(Data provided begins)

@[simp] theorem State.count_time (s : State) (f : Field) : (s.count f).time = s.time := rfl
@[simp] theorem State.count_aon (s : State) (f : Field) : (s.count f).aon = s.aon := rfl
@[simp] theorem State.count_latches (s : State) (f : Field) : (s.count f).latches = s.latches := rfl
@[simp] theorem State.count_readData (s : State) (f : Field) : (s.count f).readData = s.readData := rfl
@[simp] theorem State.count_pm (s : State) (f : Field) : (s.count f).pm = s.pm := rfl
@[simp] theorem State.count_dm (s : State) (f : Field) : (s.count f).dm = s.dm := rfl
@[simp] theorem State.count_ctx (s : State) (f : Field) : (s.count f).ctx = s.ctx := rfl
@[simp] theorem State.count_win (s : State) (f : Field) : (s.count f).win = s.win := rfl
@[simp] theorem State.count_freeCount (s : State) (f : Field) : (s.count f).freeCount = s.freeCount := rfl
@[simp] theorem State.count_lom (s : State) (f : Field) : (s.count f).lom = s.lom := rfl
@[simp] theorem State.count_jobs (s : State) (f : Field) : (s.count f).jobs = s.jobs := rfl
@[simp] theorem State.count_beam (s : State) (f : Field) : (s.count f).beam = s.beam := rfl
@[simp] theorem State.count_mea (s : State) (f : Field) : (s.count f).mea = s.mea := rfl
@[simp] theorem State.count_mod (s : State) (f : Field) : (s.count f).mod = s.mod := rfl
@[simp] theorem State.count_src (s : State) (f : Field) : (s.count f).src = s.src := rfl
@[simp] theorem State.count_chg (s : State) (f : Field) : (s.count f).chg = s.chg := rfl
@[simp] theorem State.count_svc (s : State) (f : Field) : (s.count f).svc = s.svc := rfl
@[simp] theorem State.count_thm (s : State) (f : Field) : (s.count f).thm = s.thm := rfl
@[simp] theorem State.count_red (s : State) (f : Field) : (s.count f).red = s.red := rfl
@[simp] theorem State.count_saf (s : State) (f : Field) : (s.count f).saf = s.saf := rfl
@[simp] theorem State.count_calArea (s : State) (f : Field) : (s.count f).calArea = s.calArea := rfl
@[simp] theorem State.count_sel (s : State) (f : Field) : (s.count f).sel = s.sel := rfl
@[simp] theorem State.count_upd (s : State) (f : Field) : (s.count f).upd = s.upd := rfl
@[simp] theorem State.count_hif (s : State) (f : Field) : (s.count f).hif = s.hif := rfl
@[simp] theorem State.count_aux (s : State) (f : Field) : (s.count f).aux = s.aux := rfl
@[simp] theorem State.count_pending (s : State) (f : Field) : (s.count f).pending = s.pending := rfl

@[simp] theorem State.countSat_time (s : State) (f : Field) : (s.countSat f).time = s.time := rfl
@[simp] theorem State.countSat_aon (s : State) (f : Field) : (s.countSat f).aon = s.aon := rfl
@[simp] theorem State.countSat_latches (s : State) (f : Field) : (s.countSat f).latches = s.latches := rfl
@[simp] theorem State.countSat_readData (s : State) (f : Field) : (s.countSat f).readData = s.readData := rfl
@[simp] theorem State.countSat_pm (s : State) (f : Field) : (s.countSat f).pm = s.pm := rfl
@[simp] theorem State.countSat_dm (s : State) (f : Field) : (s.countSat f).dm = s.dm := rfl
@[simp] theorem State.countSat_ctx (s : State) (f : Field) : (s.countSat f).ctx = s.ctx := rfl
@[simp] theorem State.countSat_win (s : State) (f : Field) : (s.countSat f).win = s.win := rfl
@[simp] theorem State.countSat_freeCount (s : State) (f : Field) : (s.countSat f).freeCount = s.freeCount := rfl
@[simp] theorem State.countSat_lom (s : State) (f : Field) : (s.countSat f).lom = s.lom := rfl
@[simp] theorem State.countSat_jobs (s : State) (f : Field) : (s.countSat f).jobs = s.jobs := rfl
@[simp] theorem State.countSat_beam (s : State) (f : Field) : (s.countSat f).beam = s.beam := rfl
@[simp] theorem State.countSat_mea (s : State) (f : Field) : (s.countSat f).mea = s.mea := rfl
@[simp] theorem State.countSat_mod (s : State) (f : Field) : (s.countSat f).mod = s.mod := rfl
@[simp] theorem State.countSat_src (s : State) (f : Field) : (s.countSat f).src = s.src := rfl
@[simp] theorem State.countSat_chg (s : State) (f : Field) : (s.countSat f).chg = s.chg := rfl
@[simp] theorem State.countSat_svc (s : State) (f : Field) : (s.countSat f).svc = s.svc := rfl
@[simp] theorem State.countSat_thm (s : State) (f : Field) : (s.countSat f).thm = s.thm := rfl
@[simp] theorem State.countSat_red (s : State) (f : Field) : (s.countSat f).red = s.red := rfl
@[simp] theorem State.countSat_saf (s : State) (f : Field) : (s.countSat f).saf = s.saf := rfl
@[simp] theorem State.countSat_calArea (s : State) (f : Field) : (s.countSat f).calArea = s.calArea := rfl
@[simp] theorem State.countSat_sel (s : State) (f : Field) : (s.countSat f).sel = s.sel := rfl
@[simp] theorem State.countSat_upd (s : State) (f : Field) : (s.countSat f).upd = s.upd := rfl
@[simp] theorem State.countSat_hif (s : State) (f : Field) : (s.countSat f).hif = s.hif := rfl
@[simp] theorem State.countSat_aux (s : State) (f : Field) : (s.countSat f).aux = s.aux := rfl
@[simp] theorem State.countSat_pending (s : State) (f : Field) : (s.countSat f).pending = s.pending := rfl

(Data provided ends)

About this task ->
The records above must be transcribed line for line, exactly.

Solution for this problem ->
@[simp] theorem State.count_time (s : State) (f : Field) : (s.count f).time = s.time := rfl
@[simp] theorem State.count_aon (s : State) (f : Field) : (s.count f).aon = s.aon := rfl
@[simp] theorem State.count_latches (s : State) (f : Field) : (s.count f).latches = s.latches := rfl
@[simp] theorem State.count_readData (s : State) (f : Field) : (s.count f).readData = s.readData := rfl
@[simp] theorem State.count_pm (s : State) (f : Field) : (s.count f).pm = s.pm := rfl
@[simp] theorem State.count_dm (s : State) (f : Field) : (s.count f).dm = s.dm := rfl
@[simp] theorem State.count_ctx (s : State) (f : Field) : (s.count f).ctx = s.ctx := rfl
@[simp] theorem State.count_win (s : State) (f : Field) : (s.count f).win = s.win := rfl
@[simp] theorem State.count_freeCount (s : State) (f : Field) : (s.count f).freeCount = s.freeCount := rfl
@[simp] theorem State.count_lom (s : State) (f : Field) : (s.count f).lom = s.lom := rfl
@[simp] theorem State.count_jobs (s : State) (f : Field) : (s.count f).jobs = s.jobs := rfl
@[simp] theorem State.count_beam (s : State) (f : Field) : (s.count f).beam = s.beam := rfl
@[simp] theorem State.count_mea (s : State) (f : Field) : (s.count f).mea = s.mea := rfl
@[simp] theorem State.count_mod (s : State) (f : Field) : (s.count f).mod = s.mod := rfl
@[simp] theorem State.count_src (s : State) (f : Field) : (s.count f).src = s.src := rfl
@[simp] theorem State.count_chg (s : State) (f : Field) : (s.count f).chg = s.chg := rfl
@[simp] theorem State.count_svc (s : State) (f : Field) : (s.count f).svc = s.svc := rfl
@[simp] theorem State.count_thm (s : State) (f : Field) : (s.count f).thm = s.thm := rfl
@[simp] theorem State.count_red (s : State) (f : Field) : (s.count f).red = s.red := rfl
@[simp] theorem State.count_saf (s : State) (f : Field) : (s.count f).saf = s.saf := rfl
@[simp] theorem State.count_calArea (s : State) (f : Field) : (s.count f).calArea = s.calArea := rfl
@[simp] theorem State.count_sel (s : State) (f : Field) : (s.count f).sel = s.sel := rfl
@[simp] theorem State.count_upd (s : State) (f : Field) : (s.count f).upd = s.upd := rfl
@[simp] theorem State.count_hif (s : State) (f : Field) : (s.count f).hif = s.hif := rfl
@[simp] theorem State.count_aux (s : State) (f : Field) : (s.count f).aux = s.aux := rfl
@[simp] theorem State.count_pending (s : State) (f : Field) : (s.count f).pending = s.pending := rfl

@[simp] theorem State.countSat_time (s : State) (f : Field) : (s.countSat f).time = s.time := rfl
@[simp] theorem State.countSat_aon (s : State) (f : Field) : (s.countSat f).aon = s.aon := rfl
@[simp] theorem State.countSat_latches (s : State) (f : Field) : (s.countSat f).latches = s.latches := rfl
@[simp] theorem State.countSat_readData (s : State) (f : Field) : (s.countSat f).readData = s.readData := rfl
@[simp] theorem State.countSat_pm (s : State) (f : Field) : (s.countSat f).pm = s.pm := rfl
@[simp] theorem State.countSat_dm (s : State) (f : Field) : (s.countSat f).dm = s.dm := rfl
@[simp] theorem State.countSat_ctx (s : State) (f : Field) : (s.countSat f).ctx = s.ctx := rfl
@[simp] theorem State.countSat_win (s : State) (f : Field) : (s.countSat f).win = s.win := rfl
@[simp] theorem State.countSat_freeCount (s : State) (f : Field) : (s.countSat f).freeCount = s.freeCount := rfl
@[simp] theorem State.countSat_lom (s : State) (f : Field) : (s.countSat f).lom = s.lom := rfl
@[simp] theorem State.countSat_jobs (s : State) (f : Field) : (s.countSat f).jobs = s.jobs := rfl
@[simp] theorem State.countSat_beam (s : State) (f : Field) : (s.countSat f).beam = s.beam := rfl
@[simp] theorem State.countSat_mea (s : State) (f : Field) : (s.countSat f).mea = s.mea := rfl
@[simp] theorem State.countSat_mod (s : State) (f : Field) : (s.countSat f).mod = s.mod := rfl
@[simp] theorem State.countSat_src (s : State) (f : Field) : (s.countSat f).src = s.src := rfl
@[simp] theorem State.countSat_chg (s : State) (f : Field) : (s.countSat f).chg = s.chg := rfl
@[simp] theorem State.countSat_svc (s : State) (f : Field) : (s.countSat f).svc = s.svc := rfl
@[simp] theorem State.countSat_thm (s : State) (f : Field) : (s.countSat f).thm = s.thm := rfl
@[simp] theorem State.countSat_red (s : State) (f : Field) : (s.countSat f).red = s.red := rfl
@[simp] theorem State.countSat_saf (s : State) (f : Field) : (s.countSat f).saf = s.saf := rfl
@[simp] theorem State.countSat_calArea (s : State) (f : Field) : (s.countSat f).calArea = s.calArea := rfl
@[simp] theorem State.countSat_sel (s : State) (f : Field) : (s.countSat f).sel = s.sel := rfl
@[simp] theorem State.countSat_upd (s : State) (f : Field) : (s.countSat f).upd = s.upd := rfl
@[simp] theorem State.countSat_hif (s : State) (f : Field) : (s.countSat f).hif = s.hif := rfl
@[simp] theorem State.countSat_aux (s : State) (f : Field) : (s.countSat f).aux = s.aux := rfl
@[simp] theorem State.countSat_pending (s : State) (f : Field) : (s.countSat f).pending = s.pending := rfl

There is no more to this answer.